Member of the Hamburg Parliament
- Incumbent
- Assumed office 7 March 2011

Personal details
- Born: 12 January 1990 (age 36) Horn, Hamburg, Germany
- Party: SPD
- Website: annkathrin-kammeyer.de

= Annkathrin Kammeyer =

German politician (born 1990)

Annkathrin Kammeyer (born 12 January 1990) is a German Social Democratic politician and Member of the Hamburg Parliament since 7 March 2011.

==Life and work==
Born in Horn, Hamburg, she was raised in a political family, Kammeyer had an early interest in politics. After her final exams at the Charlotte-Paulsen-Gymnasium in 2009, she started studying political science at the University of Hamburg.

==Political career==
Kammeyer joined the SPD in 2006. She became the group leader of the Jusos (Young Socialists in the SPD) in Horn and deputy district chairman of the Jusos in Hamburg-Mitte.

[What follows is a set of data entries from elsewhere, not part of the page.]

-- ==== Sys2Proof/Machine/CalBase.lean ====
section
/-! DEFINITION. The calendar's entries, identifiers, events and records, below the blocks that it feeds (R126–R132, R158). -/

namespace Sys2Proof.Machine

def tableSize : Nat := 16384
def poolSize : Nat := 147456

/-- Fields of D0 (CAL_D0). -/
def dKind (d0 : Word) : Nat := fld d0 2 0
def dAct (d0 : Word) : Nat := fld d0 6 4
def dPos (d0 : Word) : Bool := bitAt d0 7
def dSpk (d0 : Word) : Nat := fld d0 10 8
def dRev (d0 : Word) : Bool := bitAt d0 11
def dHzn (d0 : Word) : Nat := fld d0 14 12
def dRec (d0 : Word) : Bool := bitAt d0 15
def dTag (d0 : Word) : Nat := fld d0 23 16
def dFrac (d0 : Word) : Nat := fld d0 31 28

/-- Table entries in use, without the KIND 6 entries (R152). -/
def Cal.used (c : Cal) : Nat := (c.tab.filter fun e => e.id < poolSize).length

/-- CAL_OCC.USED and the snapshot count the KIND 6 entries too (R152). -/
def Cal.occ (c : Cal) : Nat := c.tab.length

def Cal.armedN (c : Cal) : Nat := (c.tab.filter fun e => e.st != .pending).length

def Cal.find (c : Cal) (id : Nat) : Option CalEntry := c.tab.find? fun e => e.id == id

/-- An identifier's generation (R132): 1 at its first issue. -/
def Cal.gen (c : Cal) (id : Nat) : Nat := sparseRead zeroNat c.gens id

/-- The generation of the next issue (R132). -/
def nextGen (g : Nat) : Nat := if g ≥ 1023 then 1 else g + 1

/-- A freed identifier of the pool joins the tail of the free list (R132). -/
def Cal.freeId (c : Cal) (id : Nat) : Cal := if id < poolSize then { c with freed := c.freed ++ [id] } else c

/-- The identifier at the head of the free list is issued (R132). -/
def Cal.issue (c : Cal) : Nat × Cal :=
  let take (id : Nat) (c : Cal) : Nat × Cal :=
    (id, { c with gens := sparseWrite zeroNat c.gens id (nextGen (c.gen id)), fired := c.fired.filter fun f => f != id })
  if c.next < poolSize then take c.next { c with next := c.next + 1 }
  else match c.freed with
    | id :: r => take id { c with freed := r }
    | [] => take 0 c

/-- An entry leaves the table and its identifier is freed (R129). -/
def Cal.remove (c : Cal) (id : Nat) : Cal := { c with tab := c.tab.filter fun e => e.id != id }.freeId id

/-- An entry has fired: it leaves the table, and a cancel of its handle returns CAL_FIRED (R135). -/
def Cal.done (c : Cal) (id : Nat) : Cal := { c.remove id with fired := id :: c.fired }

def Cal.modEntry (c : Cal) (id : Nat) (f : CalEntry → CalEntry) : Cal :=
  { c with tab := c.tab.map fun e => if e.id = id then f e else e }

def State.modCal (s : State) (f : Cal → Cal) : State := { s with cal := f s.cal }

/-- CAL_EVT bits. -/
def evRefused : Nat := 0
def evLateTooth : Nat := 1
def evLateLoad : Nat := 2
def evSlotWait : Nat := 3
def evSlotUnusable : Nat := 4
def evSpillDue : Nat := 5
def evSpillErr : Nat := 6
def evExpired : Nat := 7
def evFlushed : Nat := 8
def evHwm : Nat := 9
def evDispLate : Nat := 10
def evBankErr : Nat := 11
def evFireRec : Nat := 12
def evIssueBusy : Nat := 13

/-- The source of a CAL_EVT bit (Table 4-6). -/
def calSource (bit : Nat) : Nat :=
  match bit with
  | 0 => 280
  | 1 | 2 => 281
  | 3 | 4 => 282
  | 5 | 6 => 283
  | 7 | 8 => 284
  | 9 => 285
  | 12 => 287
  | _ => 286

/-- A CAL_EVT bit sets; refusals, LATE_LOAD and recorded fires raise whatever CAL_EVTEN holds (R158). `ofTb` tells an event of the
TB domain (R309). -/
def calEventIn (s : State) (ofTb : Bool) (bit : Nat) (d : Word) : State :=
  let s1 := s.hwSetBit Reg.CAL_EVT bit
  let always := bit == evRefused || bit == evLateLoad || bit == evFireRec
  let on := always || s.rb Reg.CAL_EVTEN bit
  if on && (bit != evLateTooth || s.rb Reg.CAL_CTL 16) then s1.raiseIn ofTb (calSource bit) 1 (.word d) false false else s1

def calEventDetail (s : State) (bit : Nat) (d : Word) : State := calEventIn s false bit d

/-- The detail word of a record about an entry: its TAG, the event code and its identifier (R158). -/
def calDetail (tag code id : Nat) : Word := mkw tag 24 ||| mkw code 20 ||| mkw id 0

def calEvent (s : State) (bit tag id : Nat) : State := calEventDetail s bit (calDetail tag bit id)

/-- An entry is removed without firing as unusable (R149). -/
def calUnusable (s : State) (e : CalEntry) : State :=
  calEvent (s.modCal fun c => c.remove e.id) evSlotUnusable (dTag e.d0) e.id

def calUnusableId (s : State) (id : Nat) : State :=
  match s.cal.find id with
  | some e => calUnusable s e
  | none => s

/-- The entry has fired; REC = 1 raises source 287 (R158). -/
def calFiredIn (s : State) (ofTb : Bool) (id : Nat) : State :=
  match s.cal.find id with
  | some e =>
    let s1 := s.modCal fun c => c.done id
    if dRec e.d0 then calEventIn s1 ofTb evFireRec (calDetail (dTag e.d0) evFireRec id) else s1
  | none => s

def calFired (s : State) (id : Nat) : State := calFiredIn s false id

end Sys2Proof.Machine
end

From 2008 she worked in the office of Member of the Hamburg Parliament Michael Neumann. After her finals, she supported the Johannes Kahrs' campaign for the Bundestag. She also was active for AStA at the University of Hamburg.

Kammeyer ran as a candidate for the SPD in the 2011 Hamburg state election, in voting district 2 of Billstedt-Wilhelmsburg-Finkenwerder. She was elected, despite being only 46th on the SPD party list. On 7 March 2011, she became the youngest member of the Hamburg Parliament in history, at 21 years of age.